PROBLEM: The expected answer holds every line from the first line of the data below through the line containing "namespace Sys2Proof.Machine", exactly as written, and no other line.
--- DATA TO USE Enclosed Below ---
-- ==== Sys2Proof/Machine/Csr.lean ====
section
/-! DEFINITION. The control/status registers: csrr and csrw (spec/05_registers.md R101 to R110,
spec/18_platform.md R404). -/

namespace Sys2Proof.Machine

/-- The physical cluster of a logical one, within its die (R18). -/
def State.physicalCluster (s : State) (c : Nat) : Nat := FMap.getD s.pkg.clusterRemap c (c % 32)

/-- The island of a core (R19, R404). -/
def State.islandOf (s : State) (core : Nat) : Nat :=
  3 * (core / 128) + (if s.physicalCluster (core / 4) ≤ 16 then 0 else 1)

/-- An island's counters and clock. -/
def State.island (s : State) (i : Nat) : Island := FMap.getD s.pkg.islands i Island.reset

/-- FREQ (R105). -/
def State.freqWord (s : State) (core : Nat) : Word :=
  BitVec.ofNat 32 (s.islandOf core % 32 * 2 ^ 27 + (s.island (s.islandOf core)).mhz % 65536)

/-- TEAMSTAT (R103). -/
def Team.statWord (t : Team) : Word :=
  BitVec.ofNat 32 ((if t.kern.system then 128 else 0) + (if t.relaunchable then 64 else 0) +
    t.relaunches % 4 * 16 + t.kern.compartment % 4)

/-- VFCFG (R106). -/
def State.vfcfgWord (s : State) (vf : Nat) : Word :=
  let v := s.vf vf
  let p := v.partition.getD 0
  let part := s.partition p
  BitVec.ofNat 32 (part.eccMode % 4 * 2 ^ 30 + (if part.isProtected then 2 ^ 29 else 0) +
    ((v.comps.filter fun c => c.2.1).length - 1) % 4 * 2 ^ 24 + p % 64 * 2 ^ 9 + vf % 512)

/-- A 32-bit register of R101 as a thread reads it. -/
def State.csrWord (s : State) (t : Tid) (x : Thread) (n : Nat) : Word :=
  match n with
  | 0x000 => fstatWord x.fstat
  | 0x008 => match s.teamOf t with
    | some tm => tm.statWord
    | none => 0
  | 0x010 => BitVec.ofNat 32 (s.cluster (t.core / 4)).retn
  | 0x011 => (s.cluster (t.core / 4)).tj.setWidth 32
  | 0x018 => s.freqWord t.core
  | 0x030 => s.vfcfgWord (s.vfOf t)
  | n => FMap.getD (s.core t.core).perfSel (n - 0x020) 0

/-- csrr (R108): sampled at issue, after the word's commits. -/
def execCsrr (h : Hd) (d : VReg) (n : BitVec 10) (s : State) : Out :=
  .next (s.valueWord (.csrr h d n) true fun t x s' =>
    (s', lateRegs (if n == 0x40#10 then [s.clk.extractLsb' 0 32, s.clk.extractLsb' 32 32]
      else [s'.csrWord t x n.toNat])))

/-- How M combines the source with the register (R109). -/
def csrCombine {w : Nat} (m : CsrwMode) (old src : BitVec w) : BitVec w :=
  match m with
  | .write => src
  | .set => old ||| src
  | .clr => old &&& ~~~src

/-- A write of FSTAT: flags that become visible in this cycle survive it (R110). (DEDUCED, log 48.) -/
def Thread.writeFstat (t : Thread) (m : CsrwMode) (src : Word) : Thread :=
  { t with fstat := csrCombine m t.fstat (src.extractLsb' 0 6) ||| t.fresh }

/-- The fields of PERFSELn (R105). -/
def perfSelMask : Word := 0x8000FFFF#32

/-- A write of PERFSELn takes effect in the cycle of issue: counter n is zeroed; an rdperf of the same cycle still
sees the count before (R384). (DEDUCED, log 47.) (DESIGN CHOICE, log 163.) -/
def State.writePerfSel (s : State) (core n : Nat) (m : CsrwMode) (src : Word) : State :=
  s.modCore core fun c =>
    let old := FMap.getD c.perfSel n 0
    let before := match FMap.find? c.perfOld n with
      | some (cy, v) => if cy == c.cycle then v else FMap.getD c.perf n 0
      | none => FMap.getD c.perf n 0
    { c with perfSel := FMap.set c.perfSel n (csrCombine m old src &&& perfSelMask) 0
             perf := FMap.del c.perf n
             perfOld := FMap.put c.perfOld n (c.cycle, before) }

/-- One thread's csrw: FSTAT for its own flags, PERFSELn at system privilege; every other register has
read-only fields. (DEDUCED, log 46.) -/
def State.writeCsr (s : State) (t : Tid) (m : CsrwMode) (n : Nat) (src : Word) : State :=
  if n == 0 then s.modThread t (·.writeFstat m src)
  else if 0x20 ≤ n && n ≤ 0x27 && ((s.teamOf t).map (·.kern.system)).getD false then
    s.writePerfSel t.core (n - 0x20) m src
  else s

def execCsrw (h : Hd) (m : CsrwMode) (n : BitVec 10) (a : VReg) (s : State) : Out :=
  .next (s.plainWord (.csrw h m n a) true fun t x s' => s'.writeCsr t m n.toNat (x.rv a.toNat))

end Sys2Proof.Machine
end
--- End of Enclosed DATA TO USE ---
EXPECTED ANSWER:
-- ==== Sys2Proof/Machine/Csr.lean ====
section
/-! DEFINITION. The control/status registers: csrr and csrw (spec/05_registers.md R101 to R110,
spec/18_platform.md R404). -/

namespace Sys2Proof.Machine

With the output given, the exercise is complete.